(Stored items)
-- ==== Sys2Proof/Machine/Zoned.lean ====
section
/-! DEFINITION. Zoned decimal: the encoder (R161, R162; 41_zoned_encode.md) and the decoder (R180, R181; 42_zoned_decode.md). -/

namespace Sys2Proof.Machine

/-- The zoned bytes of a digit string under a sign marker: zone marker and digit, and in the last byte the sign (R161). -/
def zonedBytes (sign : Nibble) : List Nat → List Byte
  | [] => []
  | [d] => [byteOf sign (digitNibble d)]
  | d :: ds => byteOf zoneMarker (digitNibble d) :: zonedBytes sign ds

/-- The sign marker of a value; zero is non-negative (R134). -/
def zonedSign (v : Word) : Nibble := if isNeg v then zonedNegative else zonedPositive

/-- `EncodeZoned(v)` (R161). -/
def encodeZoned (v : Word) : List Byte := zonedBytes (zonedSign v) (digits (mag v))

/-- Phase 1 of R180: zone and digit checks byte by byte, the high nibble first; the sign position is skipped. The first
violation found, if any. -/
def zonedViolation : List Byte → Option ErrorKind
  | [] => none
  | [b] => if isDigit (lo b) then none else some .invalidDigitPart
  | b :: bs =>
      if hi b != zoneMarker then some .invalidZonePart
      else if !isDigit (lo b) then some .invalidDigitPart
      else zonedViolation bs

/-- Phase 2 of R180: the sign at the sign position, true for negative; `none` when it is neither marker. -/
def zonedSignOf (last : Byte) : Option Bool :=
  if hi last = zonedPositive then some false
  else if hi last = zonedNegative then some true
  else none

/-- The digits of a zoned sequence: the low nibbles in order (R180 phase 3). -/
def zonedDigits (bs : List Byte) : List Nat := bs.map fun b => (lo b).toNat

/-- `DecodeZoned(bs)` (R180); no value on the empty sequence (R188). -/
def decodeZoned (bs : List Byte) : Option Decoded :=
  match bs.getLast? with
  | none => none
  | some last =>
      match zonedViolation bs with
      | some k => some (.err k)
      | none =>
          match zonedSignOf last with
          | none => some (.err .invalidSignPart)
          | some neg => some (toInt64 neg (digitsValue (zonedDigits bs)))

/-- ENCZ (R162). `NIB` is ignored (R92). -/
def execEncz (_nib : Nibble) (s : State) : Host.Outcome State Fault Refusal :=
  deliverSequence s (encodeZoned s.valOperand)

/-- DECZ (R181). `NIB` is ignored (R92). -/
def execDecz (_nib : Nibble) (s : State) : Host.Outcome State Fault Refusal :=
  .next (s.decodeWith decodeZoned)

end Sys2Proof.Machine
end

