/-- R25, R26, R61: what alone changes `LEN` and the cells of `BUF`, over every step. -/
def Obligations.BufferChangesOnlyAtItsRules : Prop :=
  ∀ s t : State, step s = .next t →
    (t.len ≠ s.len → t.len = 0 ∧ (s.turns.head? = some .reset ∨ s.turns.head? = some .powerUp) ∨
      s.status.busy = false ∧ s.turns.head? = some (.host (.wr8 0x12 t.len)) ∨
      s.status.busy = true ∧ CodecNext s ∧ ∃ n, decode s.cur = .command (.encz n) ∨ decode s.cur = .command (.encp n)) ∧
    (∀ i, t.readBuf i ≠ s.readBuf i → s.turns.head? = some .powerUp ∨
      s.status.busy = false ∧ i < s.cfg.bufLen ∧ s.turns.head? = some (.host (.wr8 (0x20 + i) (t.readBuf i))) ∨
      s.status.busy = true ∧ CodecNext s ∧ i < t.len.toNat ∧
        ∃ n, decode s.cur = .command (.encz n) ∨ decode s.cur = .command (.encp n))

/-- R29, R30, R32 (and R46: reading does not clear it): `STATUS` changes only at an accepted Issue, at Complete and at Reset, and to
what these write. -/
def Obligations.StatusChangesOnlyAtTheHandshake : Prop :=
  ∀ s t : State, step s = .next t → t.status ≠ s.status →
    (s.status.busy = false ∧ (∃ c, s.turns.head? = some (.host (.wr8 0x10 c))) ∧
      t.status = { busy := true, done := false, dv := false, err := 0 }) ∨
    (s.status.busy = true ∧ CodecNext s ∧ t.status.busy = false ∧ t.status.done = true) ∨
    ((s.turns.head? = some .reset ∨ s.turns.head? = some .powerUp) ∧
      t.status = { busy := false, done := false, dv := false, err := 0 })

/-- R310: a pending command completes within as many steps as the schedule before it takes, if no Reset comes and the host makes no
access outside R60. That a finite schedule ends with the codec is the model's form of weak fairness (log 3, log 11). -/
def Obligations.PendingCommandCompletes : Prop :=
  ∀ s : State, Inv s → s.status.busy = true →
    (∀ tn ∈ s.turns, isResetTurn tn = false ∧ refusedTurn s.cfg.bufLen tn = false) →
    ∃ k t, k ≤ scheduleCost s.turns ∧ Sys2Proof.core.run k s = .next t ∧ t.status.busy = false ∧ t.status.done = true

/-- R312: for a host that only polls, Issue, any number of polls and Complete leave the block as the one big step does. -/
def Obligations.IssueThenCompleteIsOneStep : Prop :=
  ∀ (s : State) (c : Byte) (polls : Nat) (rest : List Turn), s.cfg.wellFormed = true → s.status.busy = false →
    s.turns = .host (.wr8 0x10 c) :: (List.replicate polls pollTurn ++ .codec :: rest) →
    ∃ t u, Sys2Proof.core.run (polls + 2) s = .next t ∧ runCommand (s.setTurns rest) c = .next u ∧
      sameBlock u t ∧ t.turns = rest ∧ t.reads = List.replicate polls (.status 0x01) ++ s.reads
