-- ==== Sys2Proof/Laws/State.lean ====
section
/-! SUPPORT. One lemma for each field under each update of State and Status, true by rfl. -/

namespace Sys2Proof.Machine

variable (s : State)

/-! setVal -/

@[simp] theorem State.setVal_cfg (v : Word) : (s.setVal v).cfg = s.cfg := rfl
@[simp] theorem State.setVal_val (v : Word) : (s.setVal v).val = v := rfl
@[simp] theorem State.setVal_res (v : Word) : (s.setVal v).res = s.res := rfl
@[simp] theorem State.setVal_len (v : Word) : (s.setVal v).len = s.len := rfl
@[simp] theorem State.setVal_buf (v : Word) : (s.setVal v).buf = s.buf := rfl
@[simp] theorem State.setVal_status (v : Word) : (s.setVal v).status = s.status := rfl
@[simp] theorem State.setVal_cur (v : Word) : (s.setVal v).cur = s.cur := rfl
@[simp] theorem State.setVal_powerUps (v : Word) : (s.setVal v).powerUps = s.powerUps := rfl
@[simp] theorem State.setVal_turns (v : Word) : (s.setVal v).turns = s.turns := rfl
@[simp] theorem State.setVal_reads (v : Word) : (s.setVal v).reads = s.reads := rfl

/-! setRes -/

@[simp] theorem State.setRes_cfg (v : Word) : (s.setRes v).cfg = s.cfg := rfl
@[simp] theorem State.setRes_val (v : Word) : (s.setRes v).val = s.val := rfl
@[simp] theorem State.setRes_res (v : Word) : (s.setRes v).res = v := rfl
@[simp] theorem State.setRes_len (v : Word) : (s.setRes v).len = s.len := rfl
@[simp] theorem State.setRes_buf (v : Word) : (s.setRes v).buf = s.buf := rfl
@[simp] theorem State.setRes_status (v : Word) : (s.setRes v).status = s.status := rfl
@[simp] theorem State.setRes_cur (v : Word) : (s.setRes v).cur = s.cur := rfl
@[simp] theorem State.setRes_powerUps (v : Word) : (s.setRes v).powerUps = s.powerUps := rfl
@[simp] theorem State.setRes_turns (v : Word) : (s.setRes v).turns = s.turns := rfl
@[simp] theorem State.setRes_reads (v : Word) : (s.setRes v).reads = s.reads := rfl

/-! setLen -/

@[simp] theorem State.setLen_cfg (n : Byte) : (s.setLen n).cfg = s.cfg := rfl
@[simp] theorem State.setLen_val (n : Byte) : (s.setLen n).val = s.val := rfl
@[simp] theorem State.setLen_res (n : Byte) : (s.setLen n).res = s.res := rfl
@[simp] theorem State.setLen_len (n : Byte) : (s.setLen n).len = n := rfl
@[simp] theorem State.setLen_buf (n : Byte) : (s.setLen n).buf = s.buf := rfl
@[simp] theorem State.setLen_status (n : Byte) : (s.setLen n).status = s.status := rfl
@[simp] theorem State.setLen_cur (n : Byte) : (s.setLen n).cur = s.cur := rfl
@[simp] theorem State.setLen_powerUps (n : Byte) : (s.setLen n).powerUps = s.powerUps := rfl
@[simp] theorem State.setLen_turns (n : Byte) : (s.setLen n).turns = s.turns := rfl
@[simp] theorem State.setLen_reads (n : Byte) : (s.setLen n).reads = s.reads := rfl

/-! setBuf -/

@[simp] theorem State.setBuf_cfg (m : Memory) : (s.setBuf m).cfg = s.cfg := rfl
@[simp] theorem State.setBuf_val (m : Memory) : (s.setBuf m).val = s.val := rfl
@[simp] theorem State.setBuf_res (m : Memory) : (s.setBuf m).res = s.res := rfl
@[simp] theorem State.setBuf_len (m : Memory) : (s.setBuf m).len = s.len := rfl
@[simp] theorem State.setBuf_buf (m : Memory) : (s.setBuf m).buf = m := rfl
@[simp] theorem State.setBuf_status (m : Memory) : (s.setBuf m).status = s.status := rfl
@[simp] theorem State.setBuf_cur (m : Memory) : (s.setBuf m).cur = s.cur := rfl
@[simp] theorem State.setBuf_powerUps (m : Memory) : (s.setBuf m).powerUps = s.powerUps := rfl
@[simp] theorem State.setBuf_turns (m : Memory) : (s.setBuf m).turns = s.turns := rfl
@[simp] theorem State.setBuf_reads (m : Memory) : (s.setBuf m).reads = s.reads := rfl

/-! setStatus -/

@[simp] theorem State.setStatus_cfg (st : Status) : (s.setStatus st).cfg = s.cfg := rfl
@[simp] theorem State.setStatus_val (st : Status) : (s.setStatus st).val = s.val := rfl
@[simp] theorem State.setStatus_res (st : Status) : (s.setStatus st).res = s.res := rfl
@[simp] theorem State.setStatus_len (st : Status) : (s.setStatus st).len = s.len := rfl
@[simp] theorem State.setStatus_buf (st : Status) : (s.setStatus st).buf = s.buf := rfl
@[simp] theorem State.setStatus_status (st : Status) : (s.setStatus st).status = st := rfl
@[simp] theorem State.setStatus_cur (st : Status) : (s.setStatus st).cur = s.cur := rfl
@[simp] theorem State.setStatus_powerUps (st : Status) : (s.setStatus st).powerUps = s.powerUps := rfl
@[simp] theorem State.setStatus_turns (st : Status) : (s.setStatus st).turns = s.turns := rfl
@[simp] theorem State.setStatus_reads (st : Status) : (s.setStatus st).reads = s.reads := rfl

/-! setCur -/

@[simp] theorem State.setCur_cfg (c : Byte) : (s.setCur c).cfg = s.cfg := rfl
@[simp] theorem State.setCur_val (c : Byte) : (s.setCur c).val = s.val := rfl
@[simp] theorem State.setCur_res (c : Byte) : (s.setCur c).res = s.res := rfl
@[simp] theorem State.setCur_len (c : Byte) : (s.setCur c).len = s.len := rfl
@[simp] theorem State.setCur_buf (c : Byte) : (s.setCur c).buf = s.buf := rfl
@[simp] theorem State.setCur_status (c : Byte) : (s.setCur c).status = s.status := rfl
@[simp] theorem State.setCur_cur (c : Byte) : (s.setCur c).cur = c := rfl
@[simp] theorem State.setCur_powerUps (c : Byte) : (s.setCur c).powerUps = s.powerUps := rfl
@[simp] theorem State.setCur_turns (c : Byte) : (s.setCur c).turns = s.turns := rfl
@[simp] theorem State.setCur_reads (c : Byte) : (s.setCur c).reads = s.reads := rfl

/-! setTurns -/

@[simp] theorem State.setTurns_cfg (ts : List Turn) : (s.setTurns ts).cfg = s.cfg := rfl
@[simp] theorem State.setTurns_val (ts : List Turn) : (s.setTurns ts).val = s.val := rfl
@[simp] theorem State.setTurns_res (ts : List Turn) : (s.setTurns ts).res = s.res := rfl
@[simp] theorem State.setTurns_len (ts : List Turn) : (s.setTurns ts).len = s.len := rfl
@[simp] theorem State.setTurns_buf (ts : List Turn) : (s.setTurns ts).buf = s.buf := rfl
@[simp] theorem State.setTurns_status (ts : List Turn) : (s.setTurns ts).status = s.status := rfl
@[simp] theorem State.setTurns_cur (ts : List Turn) : (s.setTurns ts).cur = s.cur := rfl
@[simp] theorem State.setTurns_powerUps (ts : List Turn) : (s.setTurns ts).powerUps = s.powerUps := rfl
@[simp] theorem State.setTurns_turns (ts : List Turn) : (s.setTurns ts).turns = ts := rfl
@[simp] theorem State.setTurns_reads (ts : List Turn) : (s.setTurns ts).reads = s.reads := rfl

/-! logRead -/

@[simp] theorem State.logRead_cfg (r : Reading) : (s.logRead r).cfg = s.cfg := rfl
@[simp] theorem State.logRead_val (r : Reading) : (s.logRead r).val = s.val := rfl
@[simp] theorem State.logRead_res (r : Reading) : (s.logRead r).res = s.res := rfl
@[simp] theorem State.logRead_len (r : Reading) : (s.logRead r).len = s.len := rfl
@[simp] theorem State.logRead_buf (r : Reading) : (s.logRead r).buf = s.buf := rfl
@[simp] theorem State.logRead_status (r : Reading) : (s.logRead r).status = s.status := rfl
@[simp] theorem State.logRead_cur (r : Reading) : (s.logRead r).cur = s.cur := rfl
@[simp] theorem State.logRead_powerUps (r : Reading) : (s.logRead r).powerUps = s.powerUps := rfl
@[simp] theorem State.logRead_turns (r : Reading) : (s.logRead r).turns = s.turns := rfl
@[simp] theorem State.logRead_reads (r : Reading) : (s.logRead r).reads = r :: s.reads := rfl

/-! nextPowerUp -/

@[simp] theorem State.nextPowerUp_cfg : s.nextPowerUp.cfg = s.cfg := rfl
@[simp] theorem State.nextPowerUp_val : s.nextPowerUp.val = s.val := rfl
@[simp] theorem State.nextPowerUp_res : s.nextPowerUp.res = s.res := rfl
@[simp] theorem State.nextPowerUp_len : s.nextPowerUp.len = s.len := rfl
@[simp] theorem State.nextPowerUp_buf : s.nextPowerUp.buf = s.buf := rfl
@[simp] theorem State.nextPowerUp_status : s.nextPowerUp.status = s.status := rfl
@[simp] theorem State.nextPowerUp_cur : s.nextPowerUp.cur = s.cur := rfl
@[simp] theorem State.nextPowerUp_powerUps : s.nextPowerUp.powerUps = s.powerUps + 1 := rfl
@[simp] theorem State.nextPowerUp_turns : s.nextPowerUp.turns = s.turns := rfl
@[simp] theorem State.nextPowerUp_reads : s.nextPowerUp.reads = s.reads := rfl

/-! complete -/

@[simp] theorem State.complete_cfg (e : BitVec 3) : (s.complete e).cfg = s.cfg := rfl
@[simp] theorem State.complete_val (e : BitVec 3) : (s.complete e).val = s.val := rfl
@[simp] theorem State.complete_res (e : BitVec 3) : (s.complete e).res = s.res := rfl
@[simp] theorem State.complete_len (e : BitVec 3) : (s.complete e).len = s.len := rfl
@[simp] theorem State.complete_buf (e : BitVec 3) : (s.complete e).buf = s.buf := rfl
@[simp] theorem State.complete_status (e : BitVec 3) : (s.complete e).status = s.status.completed e := rfl
@[simp] theorem State.complete_cur (e : BitVec 3) : (s.complete e).cur = s.cur := rfl
@[simp] theorem State.complete_powerUps (e : BitVec 3) : (s.complete e).powerUps = s.powerUps := rfl
@[simp] theorem State.complete_turns (e : BitVec 3) : (s.complete e).turns = s.turns := rfl
@[simp] theorem State.complete_reads (e : BitVec 3) : (s.complete e).reads = s.reads := rfl

/-! hardReset and powerUp -/

@[simp] theorem State.hardReset_cfg : s.hardReset.cfg = s.cfg := rfl
@[simp] theorem State.hardReset_val : s.hardReset.val = 0 := rfl
@[simp] theorem State.hardReset_res : s.hardReset.res = 0 := rfl
@[simp] theorem State.hardReset_len : s.hardReset.len = 0 := rfl
@[simp] theorem State.hardReset_buf : s.hardReset.buf = s.buf := rfl
@[simp] theorem State.hardReset_status : s.hardReset.status = Status.reset := rfl
@[simp] theorem State.hardReset_cur : s.hardReset.cur = 0 := rfl
@[simp] theorem State.hardReset_powerUps : s.hardReset.powerUps = s.powerUps := rfl
@[simp] theorem State.hardReset_turns : s.hardReset.turns = s.turns := rfl
@[simp] theorem State.hardReset_reads : s.hardReset.reads = s.reads := rfl
@[simp] theorem State.powerUp_cfg : s.powerUp.cfg = s.cfg := rfl
@[simp] theorem State.powerUp_val : s.powerUp.val = 0 := rfl
@[simp] theorem State.powerUp_res : s.powerUp.res = 0 := rfl
@[simp] theorem State.powerUp_len : s.powerUp.len = 0 := rfl
@[simp] theorem State.powerUp_buf : s.powerUp.buf = [] := rfl
@[simp] theorem State.powerUp_status : s.powerUp.status = Status.reset := rfl
@[simp] theorem State.powerUp_cur : s.powerUp.cur = 0 := rfl
@[simp] theorem State.powerUp_powerUps : s.powerUp.powerUps = s.powerUps + 1 := rfl
@[simp] theorem State.powerUp_turns : s.powerUp.turns = s.turns := rfl
@[simp] theorem State.powerUp_reads : s.powerUp.reads = s.reads := rfl

/-! writeBuf and writeSeq -/

@[simp] theorem State.writeBuf_cfg (i : Nat) (b : Byte) : (s.writeBuf i b).cfg = s.cfg := rfl
@[simp] theorem State.writeBuf_val (i : Nat) (b : Byte) : (s.writeBuf i b).val = s.val := rfl
@[simp] theorem State.writeBuf_res (i : Nat) (b : Byte) : (s.writeBuf i b).res = s.res := rfl
@[simp] theorem State.writeBuf_len (i : Nat) (b : Byte) : (s.writeBuf i b).len = s.len := rfl
@[simp] theorem State.writeBuf_buf (i : Nat) (b : Byte) : (s.writeBuf i b).buf = Memory.write s.buf i b := rfl
@[simp] theorem State.writeBuf_status (i : Nat) (b : Byte) : (s.writeBuf i b).status = s.status := rfl
@[simp] theorem State.writeBuf_cur (i : Nat) (b : Byte) : (s.writeBuf i b).cur = s.cur := rfl
@[simp] theorem State.writeBuf_powerUps (i : Nat) (b : Byte) : (s.writeBuf i b).powerUps = s.powerUps := rfl
@[simp] theorem State.writeBuf_turns (i : Nat) (b : Byte) : (s.writeBuf i b).turns = s.turns := rfl
@[simp] theorem State.writeBuf_reads (i : Nat) (b : Byte) : (s.writeBuf i b).reads = s.reads := rfl
@[simp] theorem State.writeSeq_cfg (bs : List Byte) : (s.writeSeq bs).cfg = s.cfg := rfl
@[simp] theorem State.writeSeq_val (bs : List Byte) : (s.writeSeq bs).val = s.val := rfl
@[simp] theorem State.writeSeq_res (bs : List Byte) : (s.writeSeq bs).res = s.res := rfl
@[simp] theorem State.writeSeq_len (bs : List Byte) : (s.writeSeq bs).len = s.len := rfl
@[simp] theorem State.writeSeq_buf (bs : List Byte) : (s.writeSeq bs).buf = Memory.writeSeq s.buf 0 bs := rfl
@[simp] theorem State.writeSeq_status (bs : List Byte) : (s.writeSeq bs).status = s.status := rfl
@[simp] theorem State.writeSeq_cur (bs : List Byte) : (s.writeSeq bs).cur = s.cur := rfl
@[simp] theorem State.writeSeq_powerUps (bs : List Byte) : (s.writeSeq bs).powerUps = s.powerUps := rfl
@[simp] theorem State.writeSeq_turns (bs : List Byte) : (s.writeSeq bs).turns = s.turns := rfl
@[simp] theorem State.writeSeq_reads (bs : List Byte) : (s.writeSeq bs).reads = s.reads := rfl

/-! Status -/

variable (st : Status)

@[simp] theorem Status.completed_busy (e : BitVec 3) : (st.completed e).busy = false := rfl
@[simp] theorem Status.completed_done (e : BitVec 3) : (st.completed e).done = true := rfl
@[simp] theorem Status.completed_dv (e : BitVec 3) : (st.completed e).dv = st.dv := rfl
@[simp] theorem Status.completed_err (e : BitVec 3) : (st.completed e).err = e := rfl
@[simp] theorem Status.withDv_busy (d : Bool) : (st.withDv d).busy = st.busy := rfl
@[simp] theorem Status.withDv_done (d : Bool) : (st.withDv d).done = st.done := rfl
@[simp] theorem Status.withDv_dv (d : Bool) : (st.withDv d).dv = d := rfl
@[simp] theorem Status.withDv_err (d : Bool) : (st.withDv d).err = st.err := rfl
@[simp] theorem Status.issued_busy : Status.issued.busy = true := rfl
@[simp] theorem Status.issued_done : Status.issued.done = false := rfl
@[simp] theorem Status.issued_dv : Status.issued.dv = false := rfl
@[simp] theorem Status.issued_err : Status.issued.err = 0 := rfl
@[simp] theorem Status.reset_busy : Status.reset.busy = false := rfl
@[simp] theorem Status.reset_done : Status.reset.done = false := rfl
@[simp] theorem Status.reset_dv : Status.reset.dv = false := rfl
@[simp] theorem Status.reset_err : Status.reset.err = 0 := rfl

/-! State after power-up -/

variable (cfg : Config)

@[simp] theorem State.resetOf_cfg : (State.resetOf cfg).cfg = cfg := rfl
@[simp] theorem State.resetOf_val : (State.resetOf cfg).val = 0 := rfl
@[simp] theorem State.resetOf_res : (State.resetOf cfg).res = 0 := rfl
@[simp] theorem State.resetOf_len : (State.resetOf cfg).len = 0 := rfl
@[simp] theorem State.resetOf_buf : (State.resetOf cfg).buf = [] := rfl
@[simp] theorem State.resetOf_status : (State.resetOf cfg).status = Status.reset := rfl
@[simp] theorem State.resetOf_cur : (State.resetOf cfg).cur = 0 := rfl
@[simp] theorem State.resetOf_powerUps : (State.resetOf cfg).powerUps = 0 := rfl
@[simp] theorem State.resetOf_turns : (State.resetOf cfg).turns = [] := rfl
@[simp] theorem State.resetOf_reads : (State.resetOf cfg).reads = [] := rfl

/-- The state after reset is the default instance's. -/
theorem State.reset_eq : State.reset = State.resetOf Config.default := rfl

end Sys2Proof.Machine
end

*Task description:* Give back the records above exactly, limited to the lines between the one holding "e).busy = false := rfl" and the one holding "e).err = e := rfl", inclusive.

*Task solution:*
@[simp] theorem Status.completed_busy (e : BitVec 3) : (st.completed e).busy = false := rfl
@[simp] theorem Status.completed_done (e : BitVec 3) : (st.completed e).done = true := rfl
@[simp] theorem Status.completed_dv (e : BitVec 3) : (st.completed e).dv = st.dv := rfl
@[simp] theorem Status.completed_err (e : BitVec 3) : (st.completed e).err = e := rfl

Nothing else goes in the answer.